Reputation: 7469
I have a large file with hundreds of columns that I want to remove only the third and fourth columns from and print the rest to a file. My initial idea was to make an awk script like awk '{print $1, $2, for (i=$5; i <= NF; i++) print $i }' file > outfile
. However, this code does not work.
I then tried:
awk '{for(i = 1; i<=NF; i++)
if(i == 3 || i == 4) continue
else
print($i)}' file > outfile
But this just printed everything out in one field. It would be possible to split this up into two scripts and combine them with unix paste
but this seems like something that should be able to be done in one line.
Upvotes: 22
Views: 38565
Reputation: 10039
The hard but generic way (to forget for a simple oneliner)
awk -v "Exclude=3:4:5" '
# load exclusion
BEGIN{
Count=split(Exclude, aTmp, ":")
for( i = 1; i <= Count; i++) aExc[ aTmp[ i]]=1
}
# treat each line, taking only wanted field
{
Result=""
for( i = 1; i <= NF; i++) {
# field to take ?
if( ! aExc[ i]) {
# first element or add a separator before
if( Result != "") Result=Result OFS $i
else Result=$i
}
}
print Result
}' YourFile
:
in first lineUpvotes: 0
Reputation: 327
Yes, it's possible to just set the third and fourth columns to an empty string; but, in addition, field $1
should be set to itself ($1=$1
) to make awk
actually consume the input field separator (delimeter) :
on the entire current line $0
in one go.
echo 1:2:3:4:5:6:7:8:9:10 | awk -F: '{ $1=$1; $3=""; $4=""; print $0}'
Upvotes: 4
Reputation: 933
What about something like:
cat SOURCEFILE | cut -f1-2,5- >> DESTFILE
It prints the first two columns, skips the 3rd and 4rth, and then prints from 5 onwards to the end.
Upvotes: 18
Reputation: 19665
Say you have a tab delimited file that looks like the following:
temp.txt
field1 field2 field3 field4 field5 field6
field1 field2 field3 field4 field5 field6
field1 field2 field3 field4 field5 field6
running the following will remove field 3 and 4 and output to end of line.

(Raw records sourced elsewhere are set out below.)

-- ==== Sys2Proof/Certificates/Slice0/Obligations.lean ====
section
/-! DEFINITION. The statements about the core, each from the numbered rules it names. `answered s rsp` is `s` with the one
response `rsp` added and nothing else changed, so an equation `exec i s = .next (answered s rsp)` is a frame as well. Premises:
`Inv s` are the invariants of 10_state.md R33 and R35, which `Obligations.StepKeepsInvariants` says every step keeps and
`Obligations.ResetSatisfiesInvariants` says hold after reset. The spec has no model of its ports: that the packets not yet
taken stand in `inQ` and the responses in `outQ` is the model's form of R60, R61 and R81 (DESIGN CHOICE, log 2). -/

open Sys2Proof Sys2Proof.Machine

/-! ### Encoding (30_encoding.md) -/

/-- Decoding the packet of a well-formed command gives the command back, with every operand (R82 to R86, R88, R89). -/
def Obligations.DecodeUndoesEncode : Prop :=
  ∀ i : Instr, i.WellFormed → decode (encode i) = .ok i

/-- A packet that decodes is the packet of the command it decodes to: no bit of a packet is ignored (R84, R88, R90). -/
def Obligations.DecodedPacketIsItsEncoding : Prop :=
  ∀ (p : Packet) (i : Instr), decode p = .ok i → i.WellFormed ∧ encode i = p

/-- R291: the header selects no row exactly when `OP` is unknown, a reserved bit is set, or an unused `A`, `B` or `F` field is
non-zero; the packet is then answered `E_OPCODE` and nothing else changes. -/
def Obligations.OpcodeFailureConditions : Prop :=
  ∀ (h : Word) (ws : List Word),
    (decode (h :: ws) = .error .opcode ↔
      ((∀ op : Op, op.code ≠ fieldOp h) ∨ h.extractLsb' 25 7 ≠ 0 ∨
        ∃ op : Op, op.code = fieldOp h ∧
          ((usesA op = false ∧ fieldA h ≠ 0) ∨ (op ≠ .rpk ∧ fieldB h ≠ 0) ∨ (op ≠ .copen ∧ fieldF h = true)))) ∧
    (decode (h :: ws) = .error .opcode → ∀ (s : State) (rest : List HostEvent), s.inQ = .packet (h :: ws) :: rest →
      step s = .next (answered { s with inQ := rest } [0#16 ++ fieldOp h ++ 0x20#8]))

/-- R292: `E_FORMAT` is the answer exactly when the packet is empty, its length is not the one its header and count word
imply, or a pad byte of a byte payload is not zero; any command can get it. -/
def Obligations.FormatFailureConditions : Prop :=
  (∀ p : Packet, decode p = .error .format ↔
    p = [] ∨ ∃ h ws r, p = h :: ws ∧ rowOf h = some r ∧
      (ws.length < r.fmt.fixedWords ∨
        ws.length ≠ r.fmt.fixedWords + r.fmt.payloadWords (ws.getD (r.fmt.fixedWords - 1) 0).toNat ∨
        (r.fmt.hasBytes = true ∧ ∃ k, (ws.getD (r.fmt.fixedWords - 1) 0).toNat ≤ k ∧
          k < 4 * (ws.drop r.fmt.fixedWords).length ∧
          ((ws.drop r.fmt.fixedWords).getD (k / 4) 0).extractLsb' (8 * (k % 4)) 8 ≠ 0))) ∧
  (∀ op : Op, ∃ p : Packet, decode p = .error .format ∧ echoOf p = op.code) ∧
  (∀ (p : Packet) (s : State) (rest : List HostEvent), decode p = .error .format → s.inQ = .packet p :: rest →
    step s = .next (answered { s with inQ := rest } [0#16 ++ echoOf p ++ 0x21#8]))

/-- R84: a byte payload has `ceil(L/4)` words, byte `k` is bits `8*(k mod 4)` up of word `k div 4`, the unused high bytes of
the last word are 0. -/
def Obligations.BytePayloadLayout : Prop :=
  ∀ bs : List Byte,
    (packBytes bs).length = (bs.length + 3) / 4 ∧
    ∀ k, k < 4 * (packBytes bs).length →
      ((packBytes bs).getD (k / 4) 0).extractLsb' (8 * (k % 4)) 8 = if k < bs.length then bs.getD k 0 else 0

/-- Words written out from R82 to R87 and R95 decode to the commands they stand for, one of each family at least. -/
def Obligations.SpecWordsDecode : Prop :=
  decode [0x00000001#32, 0x000003E8#32] = .ok (.bits 1000) ∧
  decode [0x00000A02#32] = .ok (.maxr 10) ∧
  decode [0x00000A11#32, 0x00000003#32, 0x00000005#32, 0x00300801#32, 0x000000FA#32]
    = .ok (.dec1 10 3 [0x01, 0x08, 0x30, 0x00, 0xFA]) ∧
  decode [0x00020A14#32, 0x00000003#32, 0x00000001#32, 0x00000039#32] = .ok (.rpk 2 10 3 [0x39]) ∧
  decode [0x00000021#32, 0x00000003#32] = .ok (.get 3) ∧
  decode [0x00000031#32, 0x000003E8#32] = .ok (.push 1000) ∧
  decode [0x01000040#32] = .ok (.copen true) ∧
  decode [0x00000051#32, 0x00000003#32, 0x00000100#32] = .ok (.importImage [0x00, 0x01, 0x00])

/-! ### The step, responses, failures, reset -/

/-- A step takes the oldest packet; when it decodes, the step is the command executed on the state without that packet
(20_memory.md R60, 30_encoding.md R88), and the command is well-formed. -/
def Obligations.StepRunsDecodedCommand : Prop :=
  ∀ (s : State) (p : Packet) (rest : List HostEvent) (i : Instr), s.inQ = .packet p :: rest → decode p = .ok i →
    i.WellFormed ∧ step s = exec i { s with inQ := rest }

/-- A packet that does not decode is answered with the failure's status and the echoed opcode, and changes nothing else
(30_encoding.md R88, R91, 60_exceptions.md R282). -/
def Obligations.StepAnswersRejectedPacket : Prop :=
  ∀ (s : State) (p : Packet) (rest : List HostEvent) (e : DecodeFail), s.inQ = .packet p :: rest → decode p = .error e →
    step s = .next (answered { s with inQ := rest } [rspHeader (echoOf p) (failStatus e)])

/-- R61: every command, decodable or not, gets exactly one response, after the responses before it; a failing or empty answer
is the header alone. (A packet that a reset abandons, R312, is the other event `resetDuring`.) -/
def Obligations.EachPacketGetsOneResponse : Prop :=
  ∀ (s t : State) (p : Packet) (rest : List HostEvent), s.inQ = .packet p :: rest → step s = .next t →
    t.inQ = rest ∧
    ∃ (st : Status) (body : List Word), t.outQ = s.outQ ++ [rspHeader (echoOf p) st :: body] ∧ (st ≠ .ok → body = [])

/-- A reset, between commands or while a packet is in flight, gives the empty store with no cursor, whatever the state; the
packet in flight is taken and gets no response (70_reset_and_hazards.md R310, R312, 10_state.md R38). That a reset stands
among the packets of `inQ` is the model's choice (log 13). What it leaves in the descriptors, the RAM and the cache, which the
spec leaves unspecified, is not stated. -/
def Obligations.ResetEventEmptiesCore : Prop :=
  ∀ (s : State) (rest : List HostEvent), (s.inQ = .reset :: rest ∨ ∃ p, s.inQ = .resetDuring p :: rest) →
    ∃ t, step s = .next t ∧ t.nblk = 0 ∧ t.len = 0 ∧ t.cOpen = false ∧ t.cOwn = false ∧ t.cBlk = 0 ∧ t.cCnt = 0 ∧
      t.cPos = 0 ∧ t.cBitoff = 0 ∧ t.nbMax = s.nbMax ∧ t.inQ = rest ∧ t.outQ = s.outQ

/-- The registers R38 gives a reset value have it in the reset state. -/
def Obligations.ResetRegisters : Prop :=
  State.reset.nblk = 0 ∧ State.reset.len = 0 ∧ State.reset.cOpen = false ∧ State.reset.cOwn = false ∧
    State.reset.cBlk = 0 ∧ State.reset.cCnt = 0 ∧ State.reset.cPos = 0 ∧ State.reset.cBitoff = 0

/-- R311: the reset state satisfies every invariant. -/
def Obligations.ResetSatisfiesInvariants : Prop := Inv State.reset

/-- Every step from a state that satisfies the invariants ends in one that does, whether the command succeeds or fails
(10_state.md R36, for R33 and R35 (a), (b); the clauses of `DataInv` are the model's own, logs 1, 7). -/
def Obligations.StepKeepsInvariants : Prop :=
  ∀ s t : State, Inv s → step s = .next t → Inv t

/-- The core has no fatal state: from a state that satisfies the invariants every step answers a next state (60_exceptions.md
R284, 93_implementation_defined.md U7). The stops it rules out are the model's choice (log 10), and so is that a step with no
packet waiting changes nothing (log 3). -/
def Obligations.InvariantStatesNeverStop : Prop :=
  ∀ s : State, Inv s → ∃ t, step s = .next t

/-- No step changes the build's parameter (10_state.md R31; that it stands in the state is the model's choice, log 1). -/
def Obligations.StepKeepsBuildBound : Prop :=
  ∀ s t : State, step s = .next t → t.nbMax = s.nbMax

/-- R282: when the response's status is not `OK` it is the header alone, and every register, descriptor, RAM byte and cache
entry has the value it had before the command. -/
def Obligations.FailingCommandChangesNothing : Prop :=
  ∀ (s t : State) (p : Packet) (rest : List HostEvent) (st : Status) (body : List Word),
    s.inQ = .packet p :: rest → step s = .next t → t.outQ = s.outQ ++ [rspHeader (echoOf p) st :: body] → st ≠ .ok →
    body = [] ∧ t = answered { s with inQ := rest } [rspHeader (echoOf p) st]

/-- The status a command answers is one of those the table of R306 gives it. -/
def Obligations.StatusesOfEachCommand : Prop :=
  ∀ (i : Instr) (s t : State), exec i s = .next t →
    ∃ st ∈ possibleStatuses i.op, ∃ body, t.outQ = s.outQ ++ [rspHeader i.op.code st :: body]

/-! ### Unit U1, the bit-width calculator (40_bitwidth.md) -/

/-- R123 with R122: `BITS v` answers the minimal `w` with `v < 2^w`, which is `32 - clz32(v)`; nothing else changes. -/
def Obligations.BitsAnswersMinimalWidth : Prop :=
  ∀ (v : Word) (s : State),
    encode (.bits v) = [0x00000001#32, v] ∧
    ∃ w : Nat, w ≤ 32 ∧ v.toNat < 2 ^ w ∧ (∀ w', v.toNat < 2 ^ w' → w ≤ w') ∧ (v = 0 → w = 0) ∧
      (v ≠ 0 → w = 32 - clz32 v) ∧
      exec (.bits v) s = .next (answered s [0x00000100#32, BitVec.ofNat 32 w])

/-- R121: `clz32` counts the zero bits from bit 31 downward to the first one bit; `clz32(0) = 32`. -/
def Obligations.ClzCountsLeadingZeros : Prop :=
  clz32 0 = 32 ∧
  ∀ v : Word, v ≠ 0 → clz32 v < 32 ∧ v.getLsbD (31 - clz32 v) = true ∧
    (∀ j, 31 - clz32 v < j → v.getLsbD j = false) ∧ clz32 v = 32 - bitsNeeded v ∧ clz32 v = 31 - Nat.log2 v.toNat

/-- The reference circuit of R128 equals the count of R121 on every input. -/
def Obligations.ReferenceCircuitCountsLeadingZeros : Prop :=
  ∀ v : Word, clz32Ref v = clz32 v

/-- R126: `fits(v, w)` is `v ≤ max_representable(w)` and is equivalent to `bits_needed(v) ≤ w`. -/
def Obligations.FitTestIsWidthTest : Prop :=
  ∀ (v : Word) (w : Nat), w ≤ 32 →
    (fits v w = true ↔ v.toNat ≤ 2 ^ w - 1) ∧ (fits v w = true ↔ bitsNeeded v ≤ w)
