theorem step_packet_addsOneResponse {s t : State} {p : Packet} {rest : List HostEvent} (hq : s.inQ = .packet p :: rest)
    (h : step s = .next t) : AddsOneResponse (echoOf p) { s with inQ := rest } t := by
  cases hd : decode p with
  | ok i =>
    rw [echoOf_of_decode hd]
    exact exec_addsOneResponse ((step_of_decode_ok hq hd).symm.trans h)
  | error e =>
    cases (step_of_decode_error hq hd).symm.trans h
    exact (SamePort.refl _).addsOneResponse _ fun _ => rfl

/-- Settles O9: a rejected packet is answered at once, and a command answers after an effect that leaves the ports alone. -/
theorem eachPacketGetsOneResponse : Obligations.EachPacketGetsOneResponse := by
  intro s t p rest hq h
  exact step_packet_addsOneResponse hq h

/-- Settles O7: the decoder's checks bound the payload by its count word. -/
theorem stepRunsDecodedCommand : Obligations.StepRunsDecodedCommand := by
  intro s p rest i hq hd
  exact ⟨decode_wellFormed hd, step_of_decode_ok hq hd⟩

end Sys2Proof.Machine

namespace Sys2Proof

/-! ### Byte positions of a payload (30_encoding.md R84) -/

/-- Byte position `k` of payload words is byte `k mod 4` of word `k div 4`; past the last word both sides are 0. -/
theorem unpackBytes_getD (ws : List Word) (k : Nat) :
    (unpackBytes ws).getD k 0 = (ws.getD (k / 4) 0).extractLsb' (8 * (k % 4)) 8 := by
  induction ws generalizing k with
  | nil => simp [unpackBytes]
  | cons w ws ih =>
    match k with
    | 0 | 1 | 2 | 3 => rfl
    | k + 4 =>
      have hdiv : (k + 4) / 4 = k / 4 + 1 := by omega
      have hmod : (k + 4) % 4 = k % 4 := by omega
      rw [hdiv, hmod, List.getD_cons_succ, ← ih]
      rfl

/-- Settles O5: the words of a payload are its bytes and then zero pad bytes. -/
theorem bytePayloadLayout : Obligations.BytePayloadLayout := by
  intro bs
  refine ⟨packBytes_length bs, fun k _ => ?_⟩
  rw [← unpackBytes_getD, unpackBytes_packBytes]
  split
  next hlt => exact List.getD_append _ _ _ _ hlt
  next hge =>
    rw [List.getD_append_right _ _ _ _ (Nat.le_of_not_lt hge), List.getD_eq_getElem?_getD, List.getElem?_replicate]
    split <;> rfl

/-- Cutting the byte positions of a payload to its length gives its bytes back. -/
theorem take_unpackBytes_packBytes (bs : List Byte) : (unpackBytes (packBytes bs)).take bs.length = bs := by
  rw [unpackBytes_packBytes, List.take_left]

/-- The pad bytes of a packed payload pass the decoder's check. -/
theorem padZero_packBytes (bs : List Byte) : padZero bs.length (packBytes bs) = true := by
  rw [padZero, unpackBytes_packBytes, List.drop_left]
  simp

/-! ### Payloads and their count words (R83 to R85) -/

theorem lengthWord_toNat {n : Nat} (hn : n < 2 ^ 32) : (lengthWord n).toNat = n := by
  rw [lengthWord, BitVec.toNat_ofNat, Nat.mod_eq_of_lt hn]

theorem eq_toNat_iff_lengthWord {c : Word} {n : Nat} : n = c.toNat ↔ n < 2 ^ 32 ∧ lengthWord n = c := by
  constructor
  · rintro rfl
    exact ⟨c.isLt, by rw [lengthWord, BitVec.ofNat_toNat, BitVec.setWidth_eq]⟩
  · rintro ⟨hn, rfl⟩
    exact (lengthWord_toNat hn).symm

/-- A count word and payload words that pass the checks of a byte payload and read as `bs` are the length word and the packed
words of `bs`, and conversely. -/
theorem bytePayload_iff {c : Word} {payload : List Word} {bs : List Byte} :
    (payload.length = (c.toNat + 3) / 4 ∧ padZero c.toNat payload = true) ∧ (unpackBytes payload).take c.toNat = bs ↔
      bytesFit bs ∧ lengthWord bs.length = c ∧ packBytes bs = payload := by
  constructor
  · rintro ⟨⟨hlen, hpad⟩, rfl⟩
    have hcount : ((unpackBytes payload).take c.toNat).length = c.toNat := by
      rw [List.length_take, unpackBytes_length]
      omega
    obtain ⟨hfit, hc⟩ := eq_toNat_iff_lengthWord.mp hcount
    have hzero : ∀ x ∈ (unpackBytes payload).drop c.toNat, x = 0 := by simpa [padZero] using hpad
    exact ⟨hfit, hc, packBytes_unpackBytes hlen hzero⟩
  · rintro ⟨hfit, rfl, rfl⟩
    rw [lengthWord_toNat hfit]
    exact ⟨⟨packBytes_length bs, padZero_packBytes bs⟩, take_unpackBytes_packBytes bs⟩
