-- ==== Sys2Proof/Tests/Slice0.lean ====
section
/-! SUPPORT. Tests: expected values are those of spec/95_test_vectors.md (named T<n> and P<n>) or words written
out from spec/30_encoding.md; then, for each statement with hypotheses, a witness that something meets them. -/

namespace Sys2Proof.Tests

open Sys2Proof.Machine

/-! ### Well-formedness: the one check, and an ill-formed term it refuses -/

theorem test_encode_of_65536_args_is_ill_formed :
    (Instr.encode 1 (List.replicate 65536 0)).wellFormed = false := by
  simp [Instr.wellFormed, argsInDomain, Config.maxArgs, -List.reduceReplicate]

theorem test_rxFrame_of_65536_args_is_ill_formed :
    (Instr.rxFrame 1 (List.replicate 65536 0)).wellFormed = false := by
  simp [Instr.wellFormed, argsInDomain, Config.maxArgs, -List.reduceReplicate]

theorem test_encode_of_65535_args_is_well_formed :
    (Instr.encode 1 (List.replicate 65535 0)).wellFormed = true := by
  simp [Instr.wellFormed, argsInDomain, Config.maxArgs, -List.reduceReplicate]

theorem test_txSend_of_65536_args_is_well_formed :
    (Instr.txSend 1 (List.replicate 65536 0)).wellFormed = true := rfl

/-! ### Decoding: words written out from R50 to R53, most significant byte first (R33) -/

theorem test_decode_frameHdr :
    decode [0xEB, 0x90, 0x5B, 0x6A, 0x33, 0x44, 0x00, 0x03] = .ok (.frameHdr 0x3344 3) := rfl

theorem test_decode_frameArg : decode [0xFF, 0xF6, 0x04, 0x0F] = .ok (.frameArg (-654321)) := rfl

theorem test_decode_frameFtr :
    decode [0x18, 0x1E, 0xC5, 0xA4, 0xD2, 0x79] = .ok (.frameFtr 0x181E) := rfl

theorem test_decode_frameN0 :
    decode [0xEB, 0x90, 0x5B, 0x6A, 0x00, 0x01, 0x00, 0x00, 0xD0, 0x5E, 0xC5, 0xA4, 0xD2, 0x79] =
      .ok (.frameN0 1 0xD05E) := rfl

theorem test_decode_refuses_start_code :
    decode [0xEB, 0x90, 0x5B, 0x6B, 0x00, 0x01, 0x00, 0x00] = .error .badStartCode := rfl

theorem test_decode_refuses_end_code :
    decode [0xD0, 0x5E, 0xC5, 0xA4, 0xD2, 0x86] = .error .badEndCode := rfl

theorem test_decode_refuses_length : decode [0xEB, 0x90, 0x5B] = .error .noRowOfThisLength := rfl

theorem test_table_word_frameHdr : decodeTableWord 64 0xEB905B6A33440003 = some (.frameHdr 0x3344 3) := by
  decide +kernel

theorem test_table_word_frameArg : decodeTableWord 32 0xFFF6040F = some (.frameArg (-654321)) := by
  decide +kernel

theorem test_table_word_frameFtr : decodeTableWord 48 0x181EC5A4D279 = some (.frameFtr 0x181E) := by
  decide +kernel

theorem test_table_word_frameN0 :
    decodeTableWord 112 0xEB905B6A00010000D05EC5A4D279 = some (.frameN0 1 0xD05E) := by
  decide +kernel

theorem test_step_runs_the_table_word :
    step (State.reset.withFetchWord 64 0xEB905B6A33440003) = exec (.frameHdr 0x3344 3) State.reset := rfl

/-- The operations have no bit encoding (R63): each is its own line. -/
theorem test_fetch_txSend : fetch (.txSend 1 [7]) = .txSend 1 [7] := rfl

/-! ### The vectors of spec/95_test_vectors.md, under `CKSUM_REF` -/

/-- The configuration of a vector: its `BUF_MAX`, and `CKSUM_REF`. -/
def refCfg (bufMax : Nat) : Cfg := { bufMax := bufMax, cksum := cksumRef }

/-- Frame `A`. -/
def frameA : List Byte :=
  [0xEB, 0x90, 0x5B, 0x6A, 0x33, 0x44, 0x00, 0x03, 0x00, 0x01, 0xE2, 0x40, 0xFF, 0xF6, 0x04, 0x0F,
   0x00, 0x0C, 0x0A, 0x14, 0x18, 0x1E, 0xC5, 0xA4, 0xD2, 0x79]

/-- Frame `Z`. -/
def frameZ : List Byte :=
  [0xEB, 0x90, 0x5B, 0x6A, 0x00, 0x01, 0x00, 0x00, 0xD0, 0x5E, 0xC5, 0xA4, 0xD2, 0x79]

/-- What the vectors show of a state: mode, status, `RXBASE`, `RXBUF`. -/
def shown (s : State) : RxMode × Status × Nat × List Byte := (s.rxmode, s.status, s.rxbase, s.rxbuf)

/-- T1, T2. -/
theorem test_T1_encode : encodeFrame (refCfg 64) 0x3344 [123456, -654321, 789012] = frameA := by
  decide +kernel

/-- T10 p. -/
theorem test_T2_decode :
    tryDecode (refCfg 64) frameA = .ok { cmd := 0x3344, args := [123456, -654321, 789012] } 26 := by
  decide +kernel

/-- T6: the check value of `CKSUM_REF`. -/
theorem test_T6_check :
    cksumRef [0x31, 0x32, 0x33, 0x34, 0x35, 0x36, 0x37, 0x38, 0x39] = 0x29B1 := by
  decide +kernel

/-- T6b: the sum of the bytes. -/
theorem test_T6b_sum : cksumSum (frameA.take 20) = 0x060F := by decide +kernel

/-- T6b: CRC-16/KERMIT, both reflections. -/
theorem test_T6b_kermit : crc16 ⟨0x1021, 0, true, true, 0⟩ (frameA.take 20) = 0xD7CA := by
  decide +kernel

/-- T6: `CK_VERIFY` on the region of `Z`. -/
theorem test_T6_verify :
    ckVerify (refCfg 64) (frameZ.take 8) 0xD05E = true ∧ ckVerify (refCfg 64) (frameZ.take 8) 0xD05F = false := by
  decide +kernel

/-- T8. -/
theorem test_T8_corner_arguments :
    encodeFrame (refCfg 64) 0xFFFF [-1, -2147483648, 2147483647, 0] =
      [0xEB, 0x90, 0x5B, 0x6A, 0xFF, 0xFF, 0x00, 0x04, 0xFF, 0xFF, 0xFF, 0xFF, 0x80, 0x00, 0x00, 0x00,
       0x7F, 0xFF, 0xFF, 0xFF, 0x00, 0x00, 0x00, 0x00, 0xF2, 0xBF, 0xC5, 0xA4, 0xD2, 0x79] := by
  decide +kernel

/-- T9, first row. -/
theorem test_T9_send :
    (txSend (refCfg 64) 0x3345 [0] State.reset).2.txout =
      [0xEB, 0x90, 0x5B, 0x6A, 0x33, 0x45, 0x00, 0x01, 0x00, 0x00, 0x00, 0x00, 0xD5, 0x1E,
       0xC5, 0xA4, 0xD2, 0x79] ∧
    (txSend (refCfg 64) 0x3345 [0] State.reset).1 = .txDone 18 := by
  decide +kernel

/-- T10 m: checksum and end code wrong. -/
theorem test_T10_end_code_before_checksum :
    tryDecode (refCfg 64) [0xEB, 0x90, 0x5B, 0x6A, 0, 1, 0, 0, 0xD1, 0x5E, 0xC5, 0xA4, 0xD2, 0x86] =
      .badEndCode := by
  decide +kernel

/-- T10 o: the length arithmetic does not wrap. -/
theorem test_T10_longest_arg_count :
    tryDecode (refCfg 64) [0xEB, 0x90, 0x5B, 0x6A, 0x00, 0x01, 0xFF, 0xFF] = .incompleteBody := by
  decide +kernel

/-- T12 (b): a corrupted checksum field behind a good frame. -/
theorem test_T12_resynchronization :
    shown (rxChunk (refCfg 64) (frameA ++ [0xEB, 0x90, 0x5B, 0x6A, 1, 2, 0, 1, 0, 0, 0, 7, 0x57, 0x2B,
      0xC5, 0xA4, 0xD2, 0x79]) State.reset) = (.scanning, .opened, 41, [0xA4, 0xD2, 0x79]) := by
  decide +kernel

/-- T13, the boundary: with `BUF_MAX` 26 frame `A` arrives, with 25 it overflows. -/
theorem test_T13_capacity :
    (rxChunk (refCfg 26) frameA State.reset).rxev =
      [.frame { cmd := 0x3344, args := [123456, -654321, 789012] }] ∧
    (rxChunk (refCfg 25) frameA State.reset).rxev = [.fatal .bufferOverflow] := by
  decide +kernel

/-- T14: a start code arriving in pieces while scanning. -/
theorem test_T14_start_code_in_pieces :
    (rxChunk (refCfg 64) (List.replicate 8 0xFF ++ frameZ) State.reset).rxev =
      [.warn .badStartCode, .frame { cmd := 1, args := [] }] := by
  decide +kernel

/-- T14: one scan step on the eight bytes' remainder keeps three. -/
theorem test_T14_scan_keeps_three :
    (scanStep { State.reset with rxmode := .scanning, rxbase := 1, rxbuf := List.replicate 7 0xFF }).2.rxbuf =
      [0xFF, 0xFF, 0xFF] := by
  decide +kernel

/-- T16 (b): a nested rejection. -/
theorem test_T16_nested_rejection :
    (rxChunk (refCfg 64) [0xEB, 0x90, 0x5B, 0x6A, 0, 7, 0, 3, 0xEB, 0x90, 0x5B, 0x6A, 0, 5, 0, 0,
      0x11, 0x22, 0x33, 0x44, 0x6E, 0x2D, 0xC5, 0xA4, 0xD2, 0x78] State.reset).rxev =
      [.warn .badEndCode, .warn .badEndCode] := by
  decide +kernel
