/-- REF32 (92_eei_decisions.md D37) with the open parameters chosen by the model (DESIGN CHOICE,
logs 1 and 3): every instruction 4 bytes long unless op[3:0] is 14 (2 bytes) or 15 (6 bytes),
RESET_PC 0, a watchdog tick every cycle, a queue of 16, translation the identity. -/
def Config.reference : Config where
  wlenc := 2
  mxvlc := 0
  clenc := 2
  srfsc := 2
  vrfsc := 0
  hrfsc := 0
  crfsc := 0
  modules := [.exc, .ioint, .ipcint, .user, .hlpr, .perfc, .dalign]
  segment := {}
  endian := .little
  fieldOrder := .lowLeft
  srLayout := {}
  opcodeMap := Config.referenceMap
  lengthOf := { rows := [⟨0xF, 0xE, .two⟩, ⟨0xF, 0xF, .six⟩], otherwise := .four }
  vm6 := []
  sprNumbers := []
  resetPc := 0
  ialign := 2
  wdtTick := 1
  queueDepth := 16
  asyncOrder := Config.printedOrder
  criticalTest := .causeNonzero
  translation := .identity
  vshCount := .exact
  vshIllegal := []
  customEvents := []
  helperModes := []
  counterModes := []
  powerEffect := .storage
  memoryMap := []

end Sys2Proof
end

awk '{print $1"\t"$2"\t"substr($0, index($0,$5))}' temp.txt
field1 field2 field5 field6
field1 field2 field5 field6
field1 field2 field5 field6
My example(s) print to stdout.
> newFile
will send stdout to newFile and >> newFile
will append to newFile.
So you may want to use the following:
awk '{print $1"\t"$2"\t"substr($0, index($0,$5))}' temp.txt > newFile.txt
some will argue for cut
cut -f1,2,5- temp.txt
which produce the same output, and cut is great for simplicity, but does not handle inconsistent delimiters. For example mixture of different whitespaces. However, in this case cut may be what you are after.
you could also accomplish this in perl,python,ruby,and many others, but here is the simplest awk
solution.
Upvotes: 7
Reputation: 121
How about just setting the third and fourth columns to an empty string:
echo 1 2 3 4 5 6 7 8 9 10 |
awk -F" " '{ $3=""; $4=""; print}'
Upvotes: 12
Reputation: 225112
Your first try was pretty close. Modifying it to use printf
and including the field separators worked for me:
awk '{printf $1FS$2; for (i=5; i <= NF; i++) printf FS$i; print NL }'
Upvotes: 20